*Your assignment*: In the entries that follow, find the line containing "a record. -/", then output exactly every line from the first through that one.
===== Provided entries
-- ==== Sys2Proof/Machine/Launch.lean ====
section
/-! DEFINITION. The launch unit: records, descriptors, admission, placement, commit, rollback, teardown and the queue
registers (R13–R20, R117, R120, R121, R311–R335, R354, R384, R385). -/

namespace Sys2Proof.Machine

/-! ### Launch records (R316) -/

/-- Fields of a record. -/
def recKdesc (r : GWord) : Nat := fieldOf (recWord r 0) 0 45
def recArgs (r : GWord) : Nat := fieldOf (recWord r 1) 0 45
def recArgLen (r : GWord) : Nat := fieldOf (recWord r 1) 48 16
def recVec (r : GWord) : Nat := fieldOf (recWord r 2) 21 11
def recMsi (r : GWord) : Bool := (recWord r 2).testBit 20
def recNpred (r : GWord) : Nat := fieldOf (recWord r 2) 16 3
def recRedundant (r : GWord) : Bool := (recWord r 2).testBit 6
def recKillable (r : GWord) : Bool := (recWord r 2).testBit 5
def recSpec (r : GWord) : Bool := (recWord r 2).testBit 4
def recPrio (r : GWord) : Nat := fieldOf (recWord r 2) 0 2
def recSigAddr (r : GWord) : Nat := fieldOf (recWord r 5) 0 45
def recSigVal (r : GWord) : Nat := recWord r 6

/-- The predecessor serials a record names. -/
def recPreds (r : GWord) : List Nat :=
  ([fieldOf (recWord r 3) 0 32, fieldOf (recWord r 3) 32 32, fieldOf (recWord r 4) 0 32, fieldOf (recWord r 4) 32 32]).take (recNpred r)

/-- Reserved fields zero, alignments kept (R316, R319 step 2). -/
def recReservedOk (r : GWord) : Bool :=
  fieldOf (recWord r 0) 45 19 == 0 && recKdesc r % 64 == 0 && fieldOf (recWord r 1) 45 3 == 0 && recArgLen r % 8 == 0 &&
  recArgs r % 8 == 0 && !(recWord r 2).testBit 19 && fieldOf (recWord r 2) 7 9 == 0 && fieldOf (recWord r 2) 2 2 == 0 &&
  fieldOf (recWord r 5) 45 19 == 0 && recWord r 7 == 0

/-! ### Kernel descriptors (R312), as memory from offset 0 -/

def kEntry (d : Memory) : Nat := memReadNat d 0x04 4
def kCodeReg (d : Memory) : Nat := memReadNat d 0x00 4
def kCodeLen (d : Memory) : Nat := memReadNat d 0x08 4
def kWoadOff (d : Memory) : Nat := memReadNat d 0x0C 2
def kWoadLen (d : Memory) : Nat := memReadNat d 0x0E 2
def kRunlen (d : Memory) : Nat := memReadNat d 0x10 4
def kAclass (d : Memory) : Nat := memReadNat d 0x14 1
def kLclass (d : Memory) : Nat := memReadNat d 0x15 1
def kGrant (d : Memory) : Nat := memReadNat d 0x16 2
def kCarry (d : Memory) : Nat := memReadNat d 0x18 2
def kFlags (d : Memory) : Nat := memReadNat d 0x1A 2
def kSync (d : Memory) : Bool := (kFlags d).testBit 0
def kTiles (d : Memory) : BitVec 4 := BitVec.ofNat 4 (fieldOf (kFlags d) 1 4)
def kLoaded (d : Memory) : Bool := (kFlags d).testBit 15
/-- Size of a partition: a multiple of 4 KiB (R72), a declared size that is none being rounded up (DESIGN CHOICE, log 107). -/
def kPart (d : Memory) (off : Nat) : Nat := (1024 * memReadNat d off 2 + 4095) / 4096 * 4096
def kSize (d : Memory) : Quad := ⟨kPart d 0x1C, kPart d 0x1E, kPart d 0x20, kPart d 0x22⟩
def kHeapSize (d : Memory) : Nat := memReadNat d 0x24 4
def kHeapVbase (d : Memory) : Nat := memReadNat d 0x28 8
def kHeapArg (d : Memory) : Nat := memReadNat d 0x30 2
def kNseg (d : Memory) : Nat := memReadNat d 0x32 1
def kNind (d : Memory) : Nat := memReadNat d 0x33 1
def kIndOff (d : Memory) : Nat := memReadNat d 0x34 4
def kArgMin (d : Memory) : Nat := memReadNat d 0x38 4
def kFrameOff (d : Memory) : Nat := memReadNat d 0x3C 4
def kNdata (d : Memory) : Nat := memReadNat d 0x900 4
/-- Segment entry i as the kernel supplies it. -/
def kSeg (d : Memory) (i : Nat) : Segment :=
  let w (j : Nat) : W64 := BitVec.ofNat 64 (memReadNat d (0x80 + 32 * i + 8 * j) 8)
  ⟨w 0, w 1, w 2, w 3⟩
def kSegArg (d : Memory) (i : Nat) : Nat := memReadNat d (0x880 + 2 * i) 2
def kSegs (d : Memory) : List Segment := (List.range (kNseg d)).map (kSeg d)

/-- Bytes of a descriptor that admission reads. -/
def kBytes (s : State) (a : Nat) : Nat := 0x908 + 16 * memReadNat s.mem (a + 0x900) 4

/-- Half-latency of a kernel's class (R81, R312). -/
def kHalf (d : Memory) : Nat := 300 + 40 * kLclass d

/-! ### The loop table (R13–R19) -/

/-- Raw entries up to the first end mark. -/
def loopEntries (d : Memory) : List Nat :=
  ((List.range 8).map (fun i => memReadNat d (0x40 + 8 * i) 8)).takeWhile (fun w => fieldOf w 0 3 != 0)

/-- Kinds and extents of the spatial levels; none where an ARG offset lies outside the argument block (R14), or is no multiple of
4, for which the spec names no refusal (DESIGN CHOICE, log 102). -/
def spatialLevels (d args : Memory) (arglen : Nat) : Option (List (Nat × Nat)) :=
  let extent (w : Nat) : Option (Nat × Nat) :=
    let v := fieldOf w 32 32
    if w.testBit 8 then (if v % 4 = 0 ∧ v + 4 ≤ arglen then some (fieldOf w 0 3, memReadNat args v 4) else none)
    else some (fieldOf w 0 3, v)
  ((loopEntries d).mapM extent).map (fun l => l.filter (fun e => decide (2 ≤ e.1 ∧ e.1 ≤ 4)))

/-- Product of the extents of the levels of a kind. -/
def kindProduct (levels : List (Nat × Nat)) (kind : Nat) : Nat := ((levels.filter (fun e => e.1 == kind)).map (fun e => e.2)).prod

/-- Coordinates of member `m` of gang `g`: the last level varies fastest, C levels count the gang, K and D the member
(R18, R19). -/
def taskCoords (g m : Nat) : List (Nat × Nat) → List Nat × Nat × Nat
  | [] => ([], g, m)
  | (kind, e) :: r =>
    let (t, g', m') := taskCoords g m r
    if kind = 2 then (g' % e :: t, g' / e, m') else (m' % e :: t, g', m' / e)

/-- The linear coordinate of a task in the levels of one kind. -/
def kindCoord (levels : List (Nat × Nat)) (tid : List Nat) (kind : Nat) : Nat :=
  ((levels.zip tid).filter (fun p => p.1.1 == kind)).foldl (fun acc p => acc * p.1.2 + p.2) 0

/-- Levels of a node, as admitted. -/
def nodeLevels (n : Node) : List (Nat × Nat) := (spatialLevels n.desc n.args (recArgLen n.record)).getD []

def gangCount (levels : List (Nat × Nat)) : Nat := if levels.any (fun e => e.2 == 0) then 0 else kindProduct levels 2
def gangSize (levels : List (Nat × Nat)) : Nat := kindProduct levels 3 * kindProduct levels 4

/-! ### Completion signals (R326) -/

/-- Word 1 of the completion signal. -/
def signalWord (n : Node) (ix status : Nat) : Nat :=
  recSerial n.record * 2 ^ 32 + ix % 1024 * 2 ^ 16 + min n.rolls 255 * 2 ^ 8 + status % 256

/-- Do `n` bytes at `a` lie in a region of the tenant? -/
def inRegions (t : Tenant) (a n : Nat) : Bool :=
  t.regions.any (fun r => decide (r.2.paddr ≤ a ∧ a + n ≤ r.2.paddr + r.2.size * 65536))

/-- Do `n` bytes lie in the tenant's host window? -/
def inHost (t : Tenant) (a n : Nat) : Bool := t.host.any (fun h => decide (h.1 ≤ a ∧ a + n ≤ h.1 + h.2))

/-- May the completion signal be written? (R319 step 1) -/
def signalOk (t : Tenant) (r : GWord) : Bool :=
  recSigAddr r == 0 || (recSigAddr r % 16 == 0 && (inRegions t (recSigAddr r) 16 || inHost t (recSigAddr r) 16))

/-- Write bytes for the device itself: no node's commit or rollback concerns them. -/
def putFinal (s : State) (a : Nat) (bytes : List Byte) : State := noteWrite (openWrite s none a bytes) a bytes.length

/-- Does the function's MSI-X table mask the vector? Vector control is at byte 12 of its entry, its mask bit 0 (R356; PRESUMED, log 120). -/
def isMasked (t : Tenant) (vec : Nat) : Bool := memReadNat t.msixTable (16 * vec + 12) 4 % 2 == 1

/-- Send MSI-X vector `vec` of a function; one that is masked stays pending (R356). -/
def sendMsix (s : State) (fn vec : Nat) : State :=
  if isMasked (tenantOf s fn) vec then
    modTenant s fn (fun t => { t with msixPending := if t.msixPending.contains vec then t.msixPending else t.msixPending ++ [vec] })
  else { s with msixSent := s.msixSent ++ [(fn, vec)] }

/-- Write the signal, word 1 then word 0, and send the vector, if it lies in the function's table (R319, R326). -/
def sendSignal (s : State) (fn ix : Nat) (n : Node) (status : Nat) : State :=
  let a := recSigAddr n.record
  let s := if a = 0 then s else
    putFinal (putFinal s (a + 8) (bytesOfNat 8 (signalWord n ix status))) a (bytesOfNat 8 (recSigVal n.record))
  if recMsi n.record && decide (recVec n.record < (tenantOf s fn).msix) then
    sendMsix s fn (recVec n.record)
  else s

/-- A record retires CANCELLED without an entry; where no signal can be written BAD rises (R319, R330, R333). -/
def cancelRecord (s : State) (fn : Nat) (r : GWord) : State :=
  if signalOk (tenantOf s fn) r then sendSignal s fn 0 { Node.reset with record := r } 1
  else modTenant s fn (fun t => { t with bad := min (t.bad + 1) 0xFFFF })

/-! ### Leaving a context (R16, R121, R135, R300) -/

/-- The context number of transactions that no context issued, or whose task has ended. -/
def noCtx : Nat := 4096

/-- Context `k` is of no sync group any more. -/
def dropMember (s : State) (k : Nat) : State :=
  (ctxOf s k).group.foldl (fun s j => modCtx s j (fun x => { x with group := x.group.filter (· != k) })) s

/-- Take context `k` out of the machine: its reservations, walks, queue entries held for it, and the task itself. Its
sequence numbers go on, so that nothing still under way meets a later operation. -/
def vacate (s : State) (k : Nat) : State :=
  let c := ctxOf s k
  let s := setCtx s k { Ctx.reset with seq := c.seq }
  let s := modCore s (coreIx k) (fun x => { x with
    resv := x.resv.filter (fun i => i.ctx != k)
    width := if x.width = some (ctxIx k) then none else x.width
    last := if x.width = some (ctxIx k) then ctxIx k else x.last })
  let s := modCluster s (clusIx k) (fun x => { x with
    walk := if x.walk.any (fun w => w.ctx == k) then none else x.walk
    startQ := x.startQ.filter (fun w => w.ctx != k)
    walkLines := x.walkLines.filter (fun l => l.1 != k)
    full := x.full.map (fun q => (q.1, q.2.filter (fun e => e.1 != k))) })
  stretchValue s (coreIx k)

/-- A staged write of context `old`, from now on under the key `new` (R207). -/
def Staged.moveTo (old new : Nat) : Staged → Staged
  | .hostWrite c q p b g => .hostWrite (if c = old then new else c) q p b g
  | .fabric c q g p b bad => .fabric (if c = old then new else c) q g p b bad
  | x => x

/-- Rename the issuer of staged writes of the node whose task `c` holds. -/
def renameStaged (s : State) (c : Ctx) (old new : Nat) : State :=
  let ids := nodeIds c
  modNode s ids.1 ids.2 (fun n => { n with staged := n.staged.map (Staged.moveTo old new) })

/-- The key of the staged writes of a task that waits saved: that of no context, as is `noCtx` for one that has ended. -/
def savedKey (handle : Nat) : Nat := noCtx + 1 + handle

/-- A task is over: its context leaves its sync group and is free, and no later task reads its staged writes as its own (R207). -/
def freeCtx (s : State) (k : Nat) : State := vacate (dropMember (renameStaged s (ctxOf s k) k noCtx) k) k

/-- The contexts that hold tasks of a node. -/
def nodeCtxs (s : State) (fn n : Nat) : List Nat :=
  (s.ctxs.filter (fun p => p.2.task.any (fun t => t.tenant == fn && t.node == n))).map (fun p => p.1)

/-- Pins of code that a node made are gone with its commit or rollback (R91). -/
def dropPins (s : State) (fn n : Nat) : State :=
  let keep (p : Nat × Nat × Nat) : Bool := p.2 != (fn, n)
  { s with
    cores := s.cores.map (fun c => (c.1, { c.2 with pins := c.2.pins.filter keep }))
    clusters := s.clusters.map (fun c => (c.1, { c.2 with pins := c.2.pins.filter keep })) }

/-- The packages other than this one that a node's REM segments name. -/
def remotePackages (s : State) (n : Node) : List Nat :=
  ((n.segs.filter (fun g => g.valid && g.kind == .rem && g.pkg != s.pkgId)).map (fun g => g.pkg)).eraseDups

/-- A commit or rollback transaction of a node (R117, R363). -/
def sendDecision (s : State) (fn : Nat) (n : Node) (op pkg : Nat) : State :=
  let tr : Transaction := {
    op := Fin.ofNat 16 op, src := Fin.ofNat 128 s.pkgId, tenant := Fin.ofNat 16 fn, lane := 0,
    tag := 0, addr := 0, detail := BitVec.ofNat 40 (recSerial n.record), data := [] }
  enter s ⟨pkg, noCtx, 0, 0, tr⟩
==========
*Response*:
-- ==== Sys2Proof/Machine/Launch.lean ====
section
/-! DEFINITION. The launch unit: records, descriptors, admission, placement, commit, rollback, teardown and the queue
registers (R13–R20, R117, R120, R121, R311–R335, R354, R384, R385). -/

namespace Sys2Proof.Machine

/-! ### Launch records (R316) -/

/-- Fields of a record. -/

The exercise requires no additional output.